In the film, Sinan’s double move, of writing the novel and attempting to realize his father’s dreams of finding water to give life to more wild pear trees, carries a significant emancipatory potential. As such, Sinan is liberated from the flaws of his father through the novel: he has communicated and forced his father to confront his flaws through a written text. Further, in the film, Sinan has not disowned but appropriated his father’s dreams and transformed them into ones that have meaning for himself. In the end, Sinan has started a quest that bespeaks neither reputation nor financial compensation: a humble journey on the road to rewriting history, reinscribing the presence of the disappeared former occupants and bringing productivity and life to barren lands.
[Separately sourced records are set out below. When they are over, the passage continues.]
/-- FD and TD. -/
def State.fdHook (s t : State) (r : Reg) (i j : Nat) (v : W64) : State :=
  match r with
  | .LNE_PORT_CFG =>
    let u := t.laneGenChange s i
    if s.rises t F.LNE_PORT_CFG_EN i j then (u.portStart (16 * i + j)).trigGroup i
    else if s.falls t F.LNE_PORT_CFG_EN i j then u.portStop (16 * i + j)
    else u
  | .LNE_PORT_CTRL =>
    (if F.LNE_PORT_CTRL_RESTART.of v = 1 then t.portRestart (16 * i + j) else t).signalChange (16 * i + j)
      (s.inPlace (16 * i + j))
  | .LNE_OTN_CFG | .LNE_TTI_EXP_SM | .LNE_TTI_EXP_PM => t.otnReconfig (16 * i + j)
  | .LNE_LANE_TEST =>
    let u := t.laneGenChange s i
    if s.rises t F.LNE_LANE_TEST_GEN_EN i j || s.rises t F.LNE_LANE_TEST_CHK_EN i j then u.trigGroup i else u
  | .CRY_SA_SWITCH => t.saSwitchWrite (F.CRY_SA_SWITCH_SA.of v)
  | .PRS_COMMIT => (t.prsCommit (F.PRS_COMMIT_SLICES.of v)).trigMask (F.PRS_COMMIT_SLICES.of v)
  | .XMT_TBL_CFG => if s.falls t F.XMT_TBL_CFG_EN i then t.tableOff i else t
  | .TRN_PORT_RETIRE => (List.range 16).foldl (fun (u : State) n => if bit v.toNat n then u.tdRetire n else u) t
  | .TRN_MOVE_CTRL =>
    if F.TRN_MOVE_CTRL_START.of v = 1 then
      t.runMove (F.TRN_MOVE_CTRL_SRC.of v) (F.TRN_MOVE_CTRL_DST.of v) (F.TRN_MOVE_CTRL_COUNT_M1.of v + 1)
    else t
  | .PPE_COMMIT => (t.ppeCommit (F.PPE_COMMIT_SLICES.of v)).trigMask (F.PPE_COMMIT_SLICES.of v)
  | .PPE_RETIRE => if F.PPE_RETIRE_GO.of v = 1 then t.engRetire (F.PPE_RETIRE_ENGINE.of v) else t
  | .PPE_PC_GLOBAL =>
    let u := { t with ppe := { t.ppe with freezeAsk := some (t.fb F.PPE_PC_GLOBAL_FREEZE) } }
    if F.PPE_PC_GLOBAL_SNAPSHOT.of v = 1 then
      { u with ppe := { u.ppe with snapAsk := true } }.setF F.PPE_PC_GLOBAL_SNAP_DONE 0
    else u
  | _ => t

/-- QD. -/
def State.qdHook (s t : State) (r : Reg) (i : Nat) (v : W64) : State :=
  match r with
  | .BUF_CTRL =>
    let u := if s.rises t F.BUF_CTRL_LOUPE_EN i then t.loupeOn else t
    if F.BUF_CTRL_BUILD.of v = 1 then u.bufBuild else u
  | .HBM_ARB_CFG => { t with hbm := { t.hbm with arb := some s.arb } }
  | .TPL_RETIRE => t.tplRetire v.toNat
  | .HBM_RETIRE => t.hbmRetire v
  | .QUE_FLUSH => if F.QUE_FLUSH_GO.of v = 1 then t.queFlush (F.QUE_FLUSH_QID.of v) else t
  | .SHP_GALLEY_CTRL =>
    let u :=
      if s.rises t F.SHP_GALLEY_CTRL_EN i then t.galleyEnable i
      else if s.falls t F.SHP_GALLEY_CTRL_EN i then t.galleyDisable i
      else if t.fb F.SHP_GALLEY_STATUS_IN_GAP i then t.galleyGap i
      else t
    if F.SHP_GALLEY_CTRL_SWITCH.of v = 1 then u.galleySwitch i else u
  | .FAB_LANE_RETIRE => if F.FAB_LANE_RETIRE_GO.of v = 1 then t.fabRetire (F.FAB_LANE_RETIRE_LANE.of v) else t
  | .CNT_CTRL =>
    let u := if F.CNT_CTRL_SNAPSHOT.of v = 1 then t.snapshotAsk else t
    if F.CNT_CTRL_RELEASE.of v = 1 then u.snapshotRelease else u
  | _ => t

/-- The management die. TIM_INCR takes its value as written, INT_NS outside 0x01 to 0x03 too, for which the spec gives only
the range (DESIGN CHOICE, log entry 83). -/
def State.mgmtHook (s t : State) (p : Path) (r : Reg) (i : Nat) (v : W64) : State :=
  match r with
  | .TIM_CTRL => (if s.fb F.TIM_CTRL_SRC = t.fb F.TIM_CTRL_SRC then t else t.newEdges).hostLock
  | .TIM_INCR => { t with tb := { t.tb with pendIncr := some (t.rd .TIM_INCR 0 0 0).toNat } }
  | .TIM_ADJ => t.timAdj (v.setWidth 32)
  | .RED_TWIN_RETIRE => t.twinRetireWrite v
  | .MGT_CTRL => t.mgtWrite v.toNat
  | .HST_SESS_CMD => t.sessCmd p v
  | .HST_WQ_CFG =>
    if s.rises t F.HST_WQ_CFG_EN i then t.wqEnable i
    else if s.falls t F.HST_WQ_CFG_EN i then t.settleDisable i
    else t
  | .HST_WQ_PI => t.wqDoorbell i
  | .HST_WQ_INVAL => t.wqInval i v.toNat
  | .HST_CQ_CFG => if s.rises t F.HST_CQ_CFG_EN i then t.cqResume i else t
  | .HST_CQ_CI => t.cqResume i
  | .HST_INJ_CFG => if s.rises t F.HST_INJ_CFG_EN i then t.trigMask 255 else t
  | .DMA_CH_CFG => (if s.falls t F.DMA_CH_CFG_EN i then t.dmaDisable i else t).dmaShow i
  | .DMA_CH_PI => t.dmaShow i
  | .EVT_SRC_CFG => t.srcCfgHook i (s.fb F.EVT_SRC_CFG_EN i)
  | .EVT_GRP_PEND => t.noticeLevel
  | .EVT_SW_SET => t.swSet v
  | .PWR_CTRL =>
    if s.rises t F.PWR_CTRL_P4_REQ 0 then t.p4Ask else if s.falls t F.PWR_CTRL_P4_REQ 0 then t.p4Free else t
  | .PWR_GRP_CFG => t.ltrHook i
  | _ => t

/-- What a write starts beyond its fields. -/
def State.writeHook (s t : State) (p : Path) (r : Reg) (i j : Nat) (v : W64) : State :=
  if r.block < 0x40 ∨ r.block = 0x80 then s.fdHook t r i j v
  else if r.block < 0x80 then s.qdHook t r i v
  else s.mgmtHook t p r i v

/-! ### Writes -/

/-- A write of ADMIN that the path's session does not allow leaves ADMIN unchanged and sets DENIED (R372). -/
def State.adminRule (s : State) (p : Path) (r : Reg) (i : Nat) (v : W64) : W64 × State :=
  let old := s.f F.DMA_CH_CFG_ADMIN i
  if r = .DMA_CH_CFG ∧ F.DMA_CH_CFG_ADMIN.of v ≠ old ∧ (p ≠ .pcie ∨ s.level p < 2) then
    (F.DMA_CH_CFG_ADMIN.put v old, s.denied)
  else (v, s)

/-- The exporter's channel ignores host writes to its ring, PI and CI (R391). -/
def State.exporterIgnores (s : State) (r : Reg) (i : Nat) : Bool :=
  (r == .DMA_CH_RING || r == .DMA_CH_PI || r == .DMA_CH_CI) && s.exporterOwns i

/-- A whole register is written: its fields, or nothing and CFG_ERR where a rule refuses it. -/
def State.writeReg (s : State) (p : Path) (r : Reg) (i j k : Nat) (v0 : W64) : State :=
  if r = .HST_SESS_DATA then
    s.setSess p { s.sess p with data := (s.sess p).data.set i (v0.setWidth 32) }
  else if r = .TIM_TOD_SEC then { s with tb := { s.tb with pendSec := some (v0.toNat % 2 ^ 48) } }
  else if s.exporterIgnores r i then s
  else
    let a := s.adminRule p r i v0
    let t := a.2.wr r i j k (a.2.merged r i j k a.1)
    if a.2.refuses t r i j k a.1 then a.2.blockErr r i else a.2.writeHook t p r i j a.1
The inability of the father and the passive–aggressive stance by Sinan point towards the employment of new resistance towards the hegemonic masculinities in the film which will be discussed in the next section.
Resisting hegemonic masculinities
Cultural memory, as Astrid Erll (Reference Erll, Erll and Nünning2008, 389) puts it, “is constituted by a host of different media, operating within various symbolic systems: religious texts, historical painting, historiography, TV documentaries, monuments, and commemorative rituals.” Erll (Reference Erll, Erll and Nünning2008, 389) illustrates in detail how each of these media has specific ways of remembering, concluding that “fictions, both novelistic and filmic … create images of the past which resonate with cultural memory.” Following Erll’s approach to the mediality of cultural memory in film, we emphasize the significance of cinematic fantasizing in Ahlat Ağacı, which carries the potential of unsettling the collective amnesia brought about by mythmaking based on the Gallipoli wars. In fact, the entire film revolves around a quest to unearth what could be missing from these domineering myths of Gallipoli and their connections to the hegemonic masculinities that Sinan (the lead character) seeks to resist.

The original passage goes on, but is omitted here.